Task statement » Print every line of the listing below, starting with the line that holds "grind [failPair, only_settle, only_upd]" and going on through the line that holds "(rebuildLedger l s) := by", both included, and print nothing else.

=======

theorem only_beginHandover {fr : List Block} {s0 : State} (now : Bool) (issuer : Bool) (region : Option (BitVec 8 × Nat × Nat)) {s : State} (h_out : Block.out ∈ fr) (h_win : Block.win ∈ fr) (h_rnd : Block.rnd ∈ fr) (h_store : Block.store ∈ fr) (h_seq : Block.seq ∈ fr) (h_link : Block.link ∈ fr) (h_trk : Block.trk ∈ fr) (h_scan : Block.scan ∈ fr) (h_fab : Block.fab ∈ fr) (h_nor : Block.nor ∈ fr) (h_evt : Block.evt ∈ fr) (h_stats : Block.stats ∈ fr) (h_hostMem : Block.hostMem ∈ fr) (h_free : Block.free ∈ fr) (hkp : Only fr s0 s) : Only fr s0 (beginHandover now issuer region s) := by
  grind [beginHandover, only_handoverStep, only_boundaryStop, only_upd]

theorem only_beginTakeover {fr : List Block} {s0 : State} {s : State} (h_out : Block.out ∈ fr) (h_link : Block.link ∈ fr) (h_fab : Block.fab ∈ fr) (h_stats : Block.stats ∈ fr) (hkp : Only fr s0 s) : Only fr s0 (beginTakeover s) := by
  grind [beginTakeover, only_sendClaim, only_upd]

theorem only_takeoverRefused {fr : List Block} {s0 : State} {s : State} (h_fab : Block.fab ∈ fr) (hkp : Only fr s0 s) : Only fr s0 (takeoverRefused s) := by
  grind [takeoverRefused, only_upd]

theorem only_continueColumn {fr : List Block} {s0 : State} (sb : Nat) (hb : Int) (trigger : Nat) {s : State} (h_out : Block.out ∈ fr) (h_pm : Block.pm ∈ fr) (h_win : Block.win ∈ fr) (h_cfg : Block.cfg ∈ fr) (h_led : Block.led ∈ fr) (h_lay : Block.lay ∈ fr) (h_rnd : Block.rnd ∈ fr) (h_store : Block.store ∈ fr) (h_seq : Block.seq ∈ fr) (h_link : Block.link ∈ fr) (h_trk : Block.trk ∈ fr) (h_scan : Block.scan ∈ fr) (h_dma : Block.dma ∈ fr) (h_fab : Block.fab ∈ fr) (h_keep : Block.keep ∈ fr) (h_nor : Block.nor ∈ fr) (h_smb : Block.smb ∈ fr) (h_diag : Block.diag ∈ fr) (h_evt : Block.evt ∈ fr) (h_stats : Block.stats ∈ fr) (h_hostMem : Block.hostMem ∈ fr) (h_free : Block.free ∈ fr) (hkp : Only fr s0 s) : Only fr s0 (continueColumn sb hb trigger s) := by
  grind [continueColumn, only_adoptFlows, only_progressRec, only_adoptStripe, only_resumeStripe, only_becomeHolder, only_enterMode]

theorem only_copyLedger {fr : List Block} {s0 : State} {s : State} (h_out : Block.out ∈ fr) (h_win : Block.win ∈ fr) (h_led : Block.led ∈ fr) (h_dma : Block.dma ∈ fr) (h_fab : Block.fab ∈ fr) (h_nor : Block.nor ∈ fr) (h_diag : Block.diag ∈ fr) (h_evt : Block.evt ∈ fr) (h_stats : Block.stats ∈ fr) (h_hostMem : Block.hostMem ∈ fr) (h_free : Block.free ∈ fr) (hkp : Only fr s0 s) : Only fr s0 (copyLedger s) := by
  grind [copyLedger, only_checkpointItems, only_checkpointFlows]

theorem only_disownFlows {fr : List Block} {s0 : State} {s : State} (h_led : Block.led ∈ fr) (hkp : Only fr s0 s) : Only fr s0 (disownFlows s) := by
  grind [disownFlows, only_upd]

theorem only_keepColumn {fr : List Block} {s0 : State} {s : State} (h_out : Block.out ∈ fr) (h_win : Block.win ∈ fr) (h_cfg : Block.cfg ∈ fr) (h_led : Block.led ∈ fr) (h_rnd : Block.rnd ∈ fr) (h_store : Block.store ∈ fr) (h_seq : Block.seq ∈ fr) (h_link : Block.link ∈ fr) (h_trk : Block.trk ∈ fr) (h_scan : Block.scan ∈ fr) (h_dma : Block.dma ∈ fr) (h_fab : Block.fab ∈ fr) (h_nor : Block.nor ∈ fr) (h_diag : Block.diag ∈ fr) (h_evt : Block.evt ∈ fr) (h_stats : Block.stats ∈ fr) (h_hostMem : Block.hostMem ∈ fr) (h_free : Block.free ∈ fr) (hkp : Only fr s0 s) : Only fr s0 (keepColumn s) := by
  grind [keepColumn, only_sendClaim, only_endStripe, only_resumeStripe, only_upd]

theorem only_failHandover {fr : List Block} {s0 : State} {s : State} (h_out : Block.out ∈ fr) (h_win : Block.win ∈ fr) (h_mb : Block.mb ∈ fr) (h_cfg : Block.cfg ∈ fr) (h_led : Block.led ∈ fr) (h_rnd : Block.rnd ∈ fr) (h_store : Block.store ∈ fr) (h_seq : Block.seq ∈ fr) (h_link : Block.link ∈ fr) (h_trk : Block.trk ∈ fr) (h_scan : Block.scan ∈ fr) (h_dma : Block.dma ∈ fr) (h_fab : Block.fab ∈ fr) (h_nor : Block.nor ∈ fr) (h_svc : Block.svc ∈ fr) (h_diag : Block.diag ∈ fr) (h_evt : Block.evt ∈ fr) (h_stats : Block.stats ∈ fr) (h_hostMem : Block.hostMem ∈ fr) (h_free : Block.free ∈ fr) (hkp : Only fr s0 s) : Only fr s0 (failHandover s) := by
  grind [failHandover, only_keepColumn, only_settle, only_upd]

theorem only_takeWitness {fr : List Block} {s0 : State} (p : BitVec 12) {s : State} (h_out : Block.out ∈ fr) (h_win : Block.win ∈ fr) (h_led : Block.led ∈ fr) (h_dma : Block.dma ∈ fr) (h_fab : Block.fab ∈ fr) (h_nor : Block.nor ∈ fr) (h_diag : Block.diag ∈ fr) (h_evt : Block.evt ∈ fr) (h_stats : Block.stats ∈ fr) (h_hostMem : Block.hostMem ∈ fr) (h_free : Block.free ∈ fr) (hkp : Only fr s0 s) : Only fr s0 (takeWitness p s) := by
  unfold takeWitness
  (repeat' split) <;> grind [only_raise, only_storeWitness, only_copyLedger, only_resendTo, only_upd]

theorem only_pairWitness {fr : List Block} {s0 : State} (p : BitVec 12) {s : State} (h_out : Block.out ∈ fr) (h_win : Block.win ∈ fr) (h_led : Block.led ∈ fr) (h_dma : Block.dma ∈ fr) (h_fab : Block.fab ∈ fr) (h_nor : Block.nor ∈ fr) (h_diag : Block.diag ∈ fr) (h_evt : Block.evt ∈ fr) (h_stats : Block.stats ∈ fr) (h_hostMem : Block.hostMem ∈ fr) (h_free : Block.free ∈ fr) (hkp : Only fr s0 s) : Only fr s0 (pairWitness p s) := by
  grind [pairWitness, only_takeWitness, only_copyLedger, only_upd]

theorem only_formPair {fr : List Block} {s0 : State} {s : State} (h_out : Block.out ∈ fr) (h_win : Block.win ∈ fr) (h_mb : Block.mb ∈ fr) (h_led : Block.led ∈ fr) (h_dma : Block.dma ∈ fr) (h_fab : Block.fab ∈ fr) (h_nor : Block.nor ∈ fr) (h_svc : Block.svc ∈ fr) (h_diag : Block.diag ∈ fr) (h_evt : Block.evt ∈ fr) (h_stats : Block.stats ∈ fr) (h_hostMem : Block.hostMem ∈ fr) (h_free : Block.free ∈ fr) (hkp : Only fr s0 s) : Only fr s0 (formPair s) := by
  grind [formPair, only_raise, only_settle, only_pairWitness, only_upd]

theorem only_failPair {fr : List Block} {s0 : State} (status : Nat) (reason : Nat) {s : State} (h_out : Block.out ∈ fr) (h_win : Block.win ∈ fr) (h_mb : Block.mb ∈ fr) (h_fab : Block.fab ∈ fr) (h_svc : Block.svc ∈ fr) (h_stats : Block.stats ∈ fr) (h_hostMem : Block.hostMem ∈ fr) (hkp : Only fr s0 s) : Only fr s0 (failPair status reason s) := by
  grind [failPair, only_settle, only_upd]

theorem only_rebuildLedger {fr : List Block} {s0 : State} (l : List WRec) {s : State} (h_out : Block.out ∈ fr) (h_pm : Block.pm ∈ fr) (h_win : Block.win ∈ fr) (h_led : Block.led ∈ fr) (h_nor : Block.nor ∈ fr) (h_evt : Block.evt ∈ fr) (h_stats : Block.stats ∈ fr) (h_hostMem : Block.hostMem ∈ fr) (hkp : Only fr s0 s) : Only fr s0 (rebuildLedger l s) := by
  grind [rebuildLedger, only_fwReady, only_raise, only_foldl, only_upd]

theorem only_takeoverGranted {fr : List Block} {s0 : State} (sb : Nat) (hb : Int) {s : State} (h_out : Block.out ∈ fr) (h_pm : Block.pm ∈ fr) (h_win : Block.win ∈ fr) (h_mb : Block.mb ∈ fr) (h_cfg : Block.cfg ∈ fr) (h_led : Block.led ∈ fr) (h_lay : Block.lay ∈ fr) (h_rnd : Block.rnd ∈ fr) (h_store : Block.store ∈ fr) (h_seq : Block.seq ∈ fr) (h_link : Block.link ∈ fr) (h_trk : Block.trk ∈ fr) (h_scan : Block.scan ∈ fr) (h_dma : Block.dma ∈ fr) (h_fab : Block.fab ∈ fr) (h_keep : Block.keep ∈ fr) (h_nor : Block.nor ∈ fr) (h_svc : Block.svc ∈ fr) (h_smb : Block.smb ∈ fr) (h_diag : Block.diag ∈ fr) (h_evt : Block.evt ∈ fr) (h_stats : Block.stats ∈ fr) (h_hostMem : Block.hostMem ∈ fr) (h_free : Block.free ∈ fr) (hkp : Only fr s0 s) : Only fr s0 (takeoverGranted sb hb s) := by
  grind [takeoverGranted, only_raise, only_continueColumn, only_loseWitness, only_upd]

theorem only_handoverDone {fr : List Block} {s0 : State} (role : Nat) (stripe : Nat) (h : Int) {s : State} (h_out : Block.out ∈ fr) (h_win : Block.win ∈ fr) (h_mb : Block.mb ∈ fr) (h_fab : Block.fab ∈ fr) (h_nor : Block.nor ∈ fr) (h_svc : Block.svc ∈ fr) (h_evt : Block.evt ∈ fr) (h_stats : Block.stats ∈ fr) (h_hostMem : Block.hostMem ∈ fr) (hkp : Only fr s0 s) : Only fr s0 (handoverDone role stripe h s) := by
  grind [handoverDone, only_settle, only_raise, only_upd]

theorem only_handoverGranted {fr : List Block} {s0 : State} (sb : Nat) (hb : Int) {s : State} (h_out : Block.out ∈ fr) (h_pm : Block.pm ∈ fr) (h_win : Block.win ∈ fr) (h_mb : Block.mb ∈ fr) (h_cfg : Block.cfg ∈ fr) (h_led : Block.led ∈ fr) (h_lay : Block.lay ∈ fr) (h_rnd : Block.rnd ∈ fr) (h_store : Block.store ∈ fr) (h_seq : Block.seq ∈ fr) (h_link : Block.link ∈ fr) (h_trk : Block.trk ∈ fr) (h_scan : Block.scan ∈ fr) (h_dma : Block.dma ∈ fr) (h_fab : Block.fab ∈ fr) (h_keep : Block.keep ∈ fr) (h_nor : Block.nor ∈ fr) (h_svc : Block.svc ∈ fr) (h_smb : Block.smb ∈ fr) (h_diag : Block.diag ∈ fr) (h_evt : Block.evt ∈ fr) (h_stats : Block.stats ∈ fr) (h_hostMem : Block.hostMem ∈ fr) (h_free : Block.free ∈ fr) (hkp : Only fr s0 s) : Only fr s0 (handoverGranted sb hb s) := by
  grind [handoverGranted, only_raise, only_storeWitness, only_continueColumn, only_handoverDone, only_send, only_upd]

=======

Exercise response »
  grind [failPair, only_settle, only_upd]

theorem only_rebuildLedger {fr : List Block} {s0 : State} (l : List WRec) {s : State} (h_out : Block.out ∈ fr) (h_pm : Block.pm ∈ fr) (h_win : Block.win ∈ fr) (h_led : Block.led ∈ fr) (h_nor : Block.nor ∈ fr) (h_evt : Block.evt ∈ fr) (h_stats : Block.stats ∈ fr) (h_hostMem : Block.hostMem ∈ fr) (hkp : Only fr s0 s) : Only fr s0 (rebuildLedger l s) := by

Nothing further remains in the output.